Work request:
Take the listing below and print exactly the lines starting at the line containing "(s.applyParts 2 sec).arr.patch" and ending at the line containing "let i := t.placeInput", both ends included, and no others.

Supplied data:
+++

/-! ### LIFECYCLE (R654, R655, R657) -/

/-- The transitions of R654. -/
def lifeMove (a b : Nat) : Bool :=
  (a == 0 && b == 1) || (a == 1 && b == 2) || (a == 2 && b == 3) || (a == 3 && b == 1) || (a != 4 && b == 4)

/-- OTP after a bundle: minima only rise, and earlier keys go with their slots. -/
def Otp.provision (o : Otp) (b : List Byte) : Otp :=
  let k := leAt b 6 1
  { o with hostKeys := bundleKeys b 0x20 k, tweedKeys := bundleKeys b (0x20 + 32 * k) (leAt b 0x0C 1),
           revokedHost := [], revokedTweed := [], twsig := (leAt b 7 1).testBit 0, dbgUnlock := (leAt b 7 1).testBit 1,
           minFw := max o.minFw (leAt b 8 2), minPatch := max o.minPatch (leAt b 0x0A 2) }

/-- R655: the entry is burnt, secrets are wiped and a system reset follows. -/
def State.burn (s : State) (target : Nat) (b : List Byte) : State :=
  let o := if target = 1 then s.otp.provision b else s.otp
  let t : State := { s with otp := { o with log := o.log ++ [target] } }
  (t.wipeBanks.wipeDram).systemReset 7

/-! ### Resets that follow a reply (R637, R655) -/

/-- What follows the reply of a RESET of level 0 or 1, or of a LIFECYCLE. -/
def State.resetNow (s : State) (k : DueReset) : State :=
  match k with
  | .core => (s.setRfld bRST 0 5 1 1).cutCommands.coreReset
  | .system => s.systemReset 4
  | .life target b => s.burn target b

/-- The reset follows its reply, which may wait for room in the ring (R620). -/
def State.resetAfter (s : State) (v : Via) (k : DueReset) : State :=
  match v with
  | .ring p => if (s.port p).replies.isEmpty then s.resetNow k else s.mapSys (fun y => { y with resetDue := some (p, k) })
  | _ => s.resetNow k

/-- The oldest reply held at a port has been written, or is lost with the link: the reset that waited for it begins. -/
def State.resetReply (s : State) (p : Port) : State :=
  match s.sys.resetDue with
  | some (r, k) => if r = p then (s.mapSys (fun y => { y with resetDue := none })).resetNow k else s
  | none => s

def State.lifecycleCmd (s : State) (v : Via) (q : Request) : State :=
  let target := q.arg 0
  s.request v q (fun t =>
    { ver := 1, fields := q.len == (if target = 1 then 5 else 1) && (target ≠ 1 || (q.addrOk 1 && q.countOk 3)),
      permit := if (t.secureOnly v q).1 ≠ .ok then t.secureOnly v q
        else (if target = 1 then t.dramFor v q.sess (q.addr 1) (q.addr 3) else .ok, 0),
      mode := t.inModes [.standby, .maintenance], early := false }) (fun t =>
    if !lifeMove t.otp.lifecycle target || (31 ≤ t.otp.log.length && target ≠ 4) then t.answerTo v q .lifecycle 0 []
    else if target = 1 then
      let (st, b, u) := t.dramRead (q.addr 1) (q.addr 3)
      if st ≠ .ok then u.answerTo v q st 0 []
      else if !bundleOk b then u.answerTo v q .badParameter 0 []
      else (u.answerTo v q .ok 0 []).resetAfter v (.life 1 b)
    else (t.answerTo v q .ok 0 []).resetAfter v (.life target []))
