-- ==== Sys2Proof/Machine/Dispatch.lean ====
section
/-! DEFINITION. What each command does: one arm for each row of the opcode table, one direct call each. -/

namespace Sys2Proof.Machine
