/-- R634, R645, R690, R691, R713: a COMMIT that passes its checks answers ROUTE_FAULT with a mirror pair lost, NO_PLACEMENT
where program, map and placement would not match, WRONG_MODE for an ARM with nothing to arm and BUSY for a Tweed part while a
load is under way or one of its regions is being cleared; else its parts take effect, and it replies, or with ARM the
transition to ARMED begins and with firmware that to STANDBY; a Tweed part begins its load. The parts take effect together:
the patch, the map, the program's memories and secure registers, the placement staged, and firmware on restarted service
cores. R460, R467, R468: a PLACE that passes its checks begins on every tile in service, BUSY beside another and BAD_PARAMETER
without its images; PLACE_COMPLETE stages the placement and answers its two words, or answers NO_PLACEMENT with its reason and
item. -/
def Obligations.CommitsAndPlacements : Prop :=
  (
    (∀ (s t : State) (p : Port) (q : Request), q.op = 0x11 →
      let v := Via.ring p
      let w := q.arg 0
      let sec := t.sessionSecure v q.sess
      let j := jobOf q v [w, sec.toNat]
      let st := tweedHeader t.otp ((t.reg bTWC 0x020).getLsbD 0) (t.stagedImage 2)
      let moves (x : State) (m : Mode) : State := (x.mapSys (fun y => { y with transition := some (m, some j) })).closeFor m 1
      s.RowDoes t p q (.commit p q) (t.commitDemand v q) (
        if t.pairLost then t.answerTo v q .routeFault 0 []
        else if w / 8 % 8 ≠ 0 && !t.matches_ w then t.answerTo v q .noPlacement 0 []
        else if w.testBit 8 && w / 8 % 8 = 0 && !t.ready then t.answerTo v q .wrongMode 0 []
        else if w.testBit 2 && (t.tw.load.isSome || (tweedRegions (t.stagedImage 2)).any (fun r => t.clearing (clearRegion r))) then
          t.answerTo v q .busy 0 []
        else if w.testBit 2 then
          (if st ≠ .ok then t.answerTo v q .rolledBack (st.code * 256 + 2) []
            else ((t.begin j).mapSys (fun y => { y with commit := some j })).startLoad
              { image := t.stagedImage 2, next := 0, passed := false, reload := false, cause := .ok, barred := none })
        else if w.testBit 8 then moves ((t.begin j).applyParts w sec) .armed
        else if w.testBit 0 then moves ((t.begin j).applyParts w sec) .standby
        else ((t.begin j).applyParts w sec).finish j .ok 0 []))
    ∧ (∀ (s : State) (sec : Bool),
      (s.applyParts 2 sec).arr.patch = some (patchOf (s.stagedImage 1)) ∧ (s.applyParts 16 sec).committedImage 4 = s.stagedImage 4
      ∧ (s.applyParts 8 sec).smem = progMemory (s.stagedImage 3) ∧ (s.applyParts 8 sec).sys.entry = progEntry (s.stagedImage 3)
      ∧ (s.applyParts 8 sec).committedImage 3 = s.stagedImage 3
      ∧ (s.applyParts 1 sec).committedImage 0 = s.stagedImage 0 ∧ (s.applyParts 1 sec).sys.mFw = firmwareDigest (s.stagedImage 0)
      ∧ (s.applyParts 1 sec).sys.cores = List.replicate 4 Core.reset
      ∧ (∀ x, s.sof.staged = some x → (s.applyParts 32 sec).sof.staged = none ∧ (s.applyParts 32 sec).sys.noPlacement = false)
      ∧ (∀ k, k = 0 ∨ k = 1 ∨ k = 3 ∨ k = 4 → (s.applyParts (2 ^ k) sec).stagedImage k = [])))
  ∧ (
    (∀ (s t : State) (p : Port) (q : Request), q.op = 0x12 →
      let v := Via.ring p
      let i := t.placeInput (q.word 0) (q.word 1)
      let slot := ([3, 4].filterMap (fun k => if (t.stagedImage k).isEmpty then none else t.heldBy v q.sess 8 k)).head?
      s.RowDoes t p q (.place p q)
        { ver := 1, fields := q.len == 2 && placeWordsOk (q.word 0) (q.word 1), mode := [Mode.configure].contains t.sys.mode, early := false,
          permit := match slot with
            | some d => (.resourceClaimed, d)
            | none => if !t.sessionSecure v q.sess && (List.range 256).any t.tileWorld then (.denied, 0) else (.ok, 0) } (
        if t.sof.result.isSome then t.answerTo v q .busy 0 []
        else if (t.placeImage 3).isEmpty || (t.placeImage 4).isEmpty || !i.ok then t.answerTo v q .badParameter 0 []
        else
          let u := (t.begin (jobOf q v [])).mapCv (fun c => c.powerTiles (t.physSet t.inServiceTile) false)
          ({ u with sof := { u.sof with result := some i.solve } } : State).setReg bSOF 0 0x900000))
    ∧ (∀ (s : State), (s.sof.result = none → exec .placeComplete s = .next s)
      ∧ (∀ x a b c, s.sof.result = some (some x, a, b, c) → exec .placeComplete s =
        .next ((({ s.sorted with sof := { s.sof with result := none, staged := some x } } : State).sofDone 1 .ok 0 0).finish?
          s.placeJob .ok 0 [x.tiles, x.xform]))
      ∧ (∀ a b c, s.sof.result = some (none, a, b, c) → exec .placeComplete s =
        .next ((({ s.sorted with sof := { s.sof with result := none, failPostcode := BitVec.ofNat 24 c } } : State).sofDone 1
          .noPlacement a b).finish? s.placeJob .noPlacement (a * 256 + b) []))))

+++

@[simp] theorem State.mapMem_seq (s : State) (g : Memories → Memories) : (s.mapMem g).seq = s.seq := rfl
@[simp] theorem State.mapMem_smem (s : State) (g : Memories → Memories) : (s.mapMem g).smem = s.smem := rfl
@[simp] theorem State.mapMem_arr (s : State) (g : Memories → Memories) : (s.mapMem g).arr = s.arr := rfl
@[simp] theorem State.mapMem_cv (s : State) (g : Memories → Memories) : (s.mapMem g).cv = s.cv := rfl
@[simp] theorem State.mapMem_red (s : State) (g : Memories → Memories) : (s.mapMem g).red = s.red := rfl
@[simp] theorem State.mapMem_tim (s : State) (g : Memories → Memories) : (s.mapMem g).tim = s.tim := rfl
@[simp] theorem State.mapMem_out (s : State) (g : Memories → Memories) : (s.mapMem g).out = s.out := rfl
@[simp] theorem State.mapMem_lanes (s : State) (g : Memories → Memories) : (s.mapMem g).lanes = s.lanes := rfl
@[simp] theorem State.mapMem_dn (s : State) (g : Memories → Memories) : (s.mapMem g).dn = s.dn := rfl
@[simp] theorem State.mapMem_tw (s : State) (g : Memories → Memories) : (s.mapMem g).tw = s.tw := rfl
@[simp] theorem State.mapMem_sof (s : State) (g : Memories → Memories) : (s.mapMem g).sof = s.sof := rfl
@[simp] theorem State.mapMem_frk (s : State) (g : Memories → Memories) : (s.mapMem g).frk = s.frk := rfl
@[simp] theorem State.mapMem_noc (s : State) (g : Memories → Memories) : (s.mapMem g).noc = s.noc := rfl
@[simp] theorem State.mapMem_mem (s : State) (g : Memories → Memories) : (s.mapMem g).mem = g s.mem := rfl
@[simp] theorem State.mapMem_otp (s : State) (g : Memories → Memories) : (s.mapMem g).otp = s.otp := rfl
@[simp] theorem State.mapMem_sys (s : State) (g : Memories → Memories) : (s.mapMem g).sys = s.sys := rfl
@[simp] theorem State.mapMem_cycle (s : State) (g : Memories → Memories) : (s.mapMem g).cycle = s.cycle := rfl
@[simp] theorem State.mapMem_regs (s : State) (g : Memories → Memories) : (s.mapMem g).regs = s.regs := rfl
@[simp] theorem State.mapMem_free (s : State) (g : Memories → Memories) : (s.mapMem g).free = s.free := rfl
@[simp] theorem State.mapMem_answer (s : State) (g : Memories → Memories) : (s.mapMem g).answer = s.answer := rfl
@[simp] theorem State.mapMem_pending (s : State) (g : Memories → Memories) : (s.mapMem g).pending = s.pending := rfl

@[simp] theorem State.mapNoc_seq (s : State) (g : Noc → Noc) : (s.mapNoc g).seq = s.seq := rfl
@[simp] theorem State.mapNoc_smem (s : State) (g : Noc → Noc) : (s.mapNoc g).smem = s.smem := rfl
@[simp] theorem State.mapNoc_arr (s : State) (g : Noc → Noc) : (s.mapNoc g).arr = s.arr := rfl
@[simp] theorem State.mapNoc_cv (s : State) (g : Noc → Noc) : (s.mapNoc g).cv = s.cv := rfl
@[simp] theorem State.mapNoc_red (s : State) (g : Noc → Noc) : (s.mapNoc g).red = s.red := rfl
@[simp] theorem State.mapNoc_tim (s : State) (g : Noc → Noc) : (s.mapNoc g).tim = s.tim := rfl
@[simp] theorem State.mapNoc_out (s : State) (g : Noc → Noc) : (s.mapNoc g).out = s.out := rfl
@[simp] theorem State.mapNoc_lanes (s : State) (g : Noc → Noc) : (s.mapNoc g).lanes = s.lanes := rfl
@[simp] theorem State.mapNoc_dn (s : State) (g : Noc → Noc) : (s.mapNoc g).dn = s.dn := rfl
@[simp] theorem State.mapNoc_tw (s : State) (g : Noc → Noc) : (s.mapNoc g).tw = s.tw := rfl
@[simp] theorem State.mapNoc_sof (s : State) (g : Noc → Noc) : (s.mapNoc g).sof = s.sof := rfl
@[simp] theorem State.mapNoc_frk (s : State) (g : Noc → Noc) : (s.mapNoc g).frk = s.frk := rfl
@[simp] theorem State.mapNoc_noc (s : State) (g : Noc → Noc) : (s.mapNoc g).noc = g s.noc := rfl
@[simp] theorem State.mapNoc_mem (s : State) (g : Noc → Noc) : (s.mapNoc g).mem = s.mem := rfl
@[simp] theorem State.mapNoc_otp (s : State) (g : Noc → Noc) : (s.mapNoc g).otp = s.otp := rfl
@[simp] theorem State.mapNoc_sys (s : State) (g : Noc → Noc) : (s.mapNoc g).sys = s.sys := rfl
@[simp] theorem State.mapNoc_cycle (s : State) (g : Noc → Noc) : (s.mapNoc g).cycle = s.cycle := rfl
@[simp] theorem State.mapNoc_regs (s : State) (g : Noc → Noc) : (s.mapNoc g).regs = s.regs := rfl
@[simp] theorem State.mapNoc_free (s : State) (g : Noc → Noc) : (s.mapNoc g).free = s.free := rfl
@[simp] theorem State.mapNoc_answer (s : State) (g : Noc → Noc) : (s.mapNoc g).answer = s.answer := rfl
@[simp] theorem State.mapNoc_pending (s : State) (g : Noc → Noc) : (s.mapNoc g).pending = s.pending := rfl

+++

Answer space:
      (s.applyParts 2 sec).arr.patch = some (patchOf (s.stagedImage 1)) ∧ (s.applyParts 16 sec).committedImage 4 = s.stagedImage 4
      ∧ (s.applyParts 8 sec).smem = progMemory (s.stagedImage 3) ∧ (s.applyParts 8 sec).sys.entry = progEntry (s.stagedImage 3)
      ∧ (s.applyParts 8 sec).committedImage 3 = s.stagedImage 3
      ∧ (s.applyParts 1 sec).committedImage 0 = s.stagedImage 0 ∧ (s.applyParts 1 sec).sys.mFw = firmwareDigest (s.stagedImage 0)
      ∧ (s.applyParts 1 sec).sys.cores = List.replicate 4 Core.reset
      ∧ (∀ x, s.sof.staged = some x → (s.applyParts 32 sec).sof.staged = none ∧ (s.applyParts 32 sec).sys.noPlacement = false)
      ∧ (∀ k, k = 0 ∨ k = 1 ∨ k = 3 ∨ k = 4 → (s.applyParts (2 ^ k) sec).stagedImage k = [])))
  ∧ (
    (∀ (s t : State) (p : Port) (q : Request), q.op = 0x12 →
      let v := Via.ring p
      let i := t.placeInput (q.word 0) (q.word 1)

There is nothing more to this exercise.